Enter Amartya Sen, an economist who won the Economics Nobel Prize in 1998 (alright, technically the Svergies Riksbank Prize in Economic Sciences). He emphasised human capabilities and argued that happiness was not enough – it was more important to have the capacity to understand and appreciate what the world has to offer and to be involved politically, than to simply have a hedonic life. Professor Jo Coast, collaborator of CLAHRC WM, has produced a score called ICECAP-A (ICEpop CAPability measure for Adults) for the purpose of measuring capabilities.[1]

Capability-based measures and patient perceived quality of daily life are fundamentally different constructs and pin-point the fundamental philosophical distinctions that lie at the heart of the quality of care debate. Like Candide in Voltaire’s play, I would gladly sacrifice happiness for an intellectual appreciation of the world and what lies beyond.

— Richard Lilford, CLAHRC WM Director

Reference:

  1. Al-Janabi H, Flynn T, Coast J. Development of a self-report measure of capability wellbeing for adults: the ICECAP-A. Qual Life Res. 2012; 21(1): 167-76.

Measuring Quality of Care

McGlynn and Adams [1] repeat a point frequently made by the CLAHRC WM Director – before using outcomes to judge the quality of care, first model plausible effects.[2] [3] Only a small fraction of an outcome may be amenable to improved care.
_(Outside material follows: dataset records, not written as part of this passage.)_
/-- R222, R401: check 2 and condition 4 of CLOAD on an image, `find` giving the set that governs a key tag and
parameter-set id; the set that governs it. -/
def imageTestsBy (find : Nat → Nat → Option ParamSet) (s : State) (head pay : List Byte) : Except Finding ParamSet :=
  let h := BitVec.ofNat 128 (fieldAt head 0 16)
  match find (hdrKtag h) (hdrPsid h) with
  | none => .error { cause := 0x0B, reason := 1, value := hdrKtag h * 256 + hdrPsid h }
  | some set =>
    let w := s.hart.world.val
    if hdrKind h ≠ 1 ∨ hdrLevel h = 0 ∨ set.l < hdrLevel h ∨ hdrPwords h ≠ (set.n + 1) * hdrLevel h then
      .error { cause := 0x0C, reason := 2, value := hdrPwords h }
    else if hdrWorld h ≠ w ∨ fieldAt head 0x10 8 ≠ (worldCtxId s w).toNat then
      .error { cause := 0x0D, reason := 9, value := hdrWorld h }
    else if keysErased s w ∨ imageMac (worldCtxKey s w) head pay ≠ (head.drop 0x38).take 8 then
      .error { cause := 0x08, reason := 0, value := 0 }
    else
      match rangeBad set (payWords pay) with
      | some i => .error { cause := 0x0C, reason := 4, value := i }
      | none => .ok set

/-- R222: the tests that CLOAD makes of an image under the hart's key slots. -/
def imageTests (s : State) (head pay : List Byte) : Except Finding ParamSet := imageTestsBy (governingSet s.hart) s head pay

/-- R401: the trap of a finding about the image at an address. -/
def Finding.trap (f : Finding) (va : Word) (creg : Nat) : Trap :=
  { cause := f.cause, tval := if f.cause = 0x08 then va else cipherVal f.value f.reason creg false }

/-- CLOAD in the vector queue. -/
def opCload (d : Fin 16) (x : Fin 32) : VOp :=
  { i := .cload d x, xsrc := [x], crefs := [d], vector := false, deleg := true
    effect := fun c s =>
      match readImage (reqOf s .load .vector .neither) (c.x x) s with
      | .error e => .error e
      | .ok (head, pay, s1) =>
        let h := BitVec.ofNat 128 (fieldAt head 0 16)
        match imageTests s1 head pay with
        | .error f => fail (f.trap (c.x x) d.val)
        | .ok set => commitCipher d set (hdrKtag h) (hdrPsid h) (hdrLevel h) (hdrNv h) 4 (fun _ => .ok (payWords pay)) s1 }

/-- R222: CLOAD. -/
def execCload (d : Fin 16) (x : Fin 32) (s : State) : Out := .next (vector (opCload d x) s)

/-- R223: the bytes of a ciphertext image under a world's context key. -/
def imageBytes (s : State) (hdr : BitVec 128) (ws : List Nat) : List Byte :=
  let w := s.hart.world.val
  let head := leBytes 16 hdr.toNat ++ leBytes 8 (worldCtxId s w).toNat ++ leBytes 32 0
  let pay := ws.flatMap (leBytes 4)
  head ++ imageMac (worldCtxKey s w) head pay ++ pay

/-- CSTORE in the vector queue. -/
def opCstore (a : Fin 16) (x : Fin 32) : VOp :=
  { i := .cstore a x, xsrc := [x], crefs := [a], vector := false, deleg := true
    effect := fun c s =>
      match sources s.hart a [a] with
      | .error e => .error e
      | .ok _ =>
        if !aligned (c.x x) 64 then fail { cause := 0x03, tval := c.x x }
        else
          match payTrap s.hart [a] with
          | some t => fail t
          | none =>
            let h := s.hart.chdr[a]
            match storeObject (reqOf s .store .vector .neither) (c.x x) (imageBytes s h (payload s.hart a (hdrPwords h))) s with
            | .error e => .error e
            | .ok s' => calm s' }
The rate of hospital deaths in the UK is about 3%. Allowing a generous 20% of those to be preventable sets an upper headroom for improvement of 0.6%. So don’t expect quality of care to show up in mortality statistics. Or, to take another example, about 1% of hospital patients suffer a preventable medication related adverse event.[4] So don’t expect improved medicine management to show up in quality of life scores among the hospital population.

— Richard Lilford, CLAHRC WM Director

References:

  1. McGlynn EA, Adams JL. What makes a good quality measure? JAMA. 2014; 312(15): 1517-8.
  2. Yao GL, Novielli N, Manaseki-Holland S,Chen YF, van der Klink M, Barach P, Chilton PJ, Lilford RJ. Evaluation of a predevelopment service delivery intervention: an application to improve clinical handovers. BMJ Qual Saf. 2012; 21(s1): i29-38.
  3. Girling AJ, Hofer TP, Wu J, Chilton PJ, Nicholl JP, Mohammed MA, Lilford RJ. Case-mix adjusted hospital mortality is a poor proxy for preventable mortality: a modelling study. BMJ Quality & Safety. 2012; 21: 1052-6.
  4. de Vries EN, Ramrattan MA, Smorenburg SM, Gouma DJ, Boermeester MA. The incidence and nature of in-hospital adverse events: a systematic review. Qual Saf Health Care. 2008; 17(3): 216-23.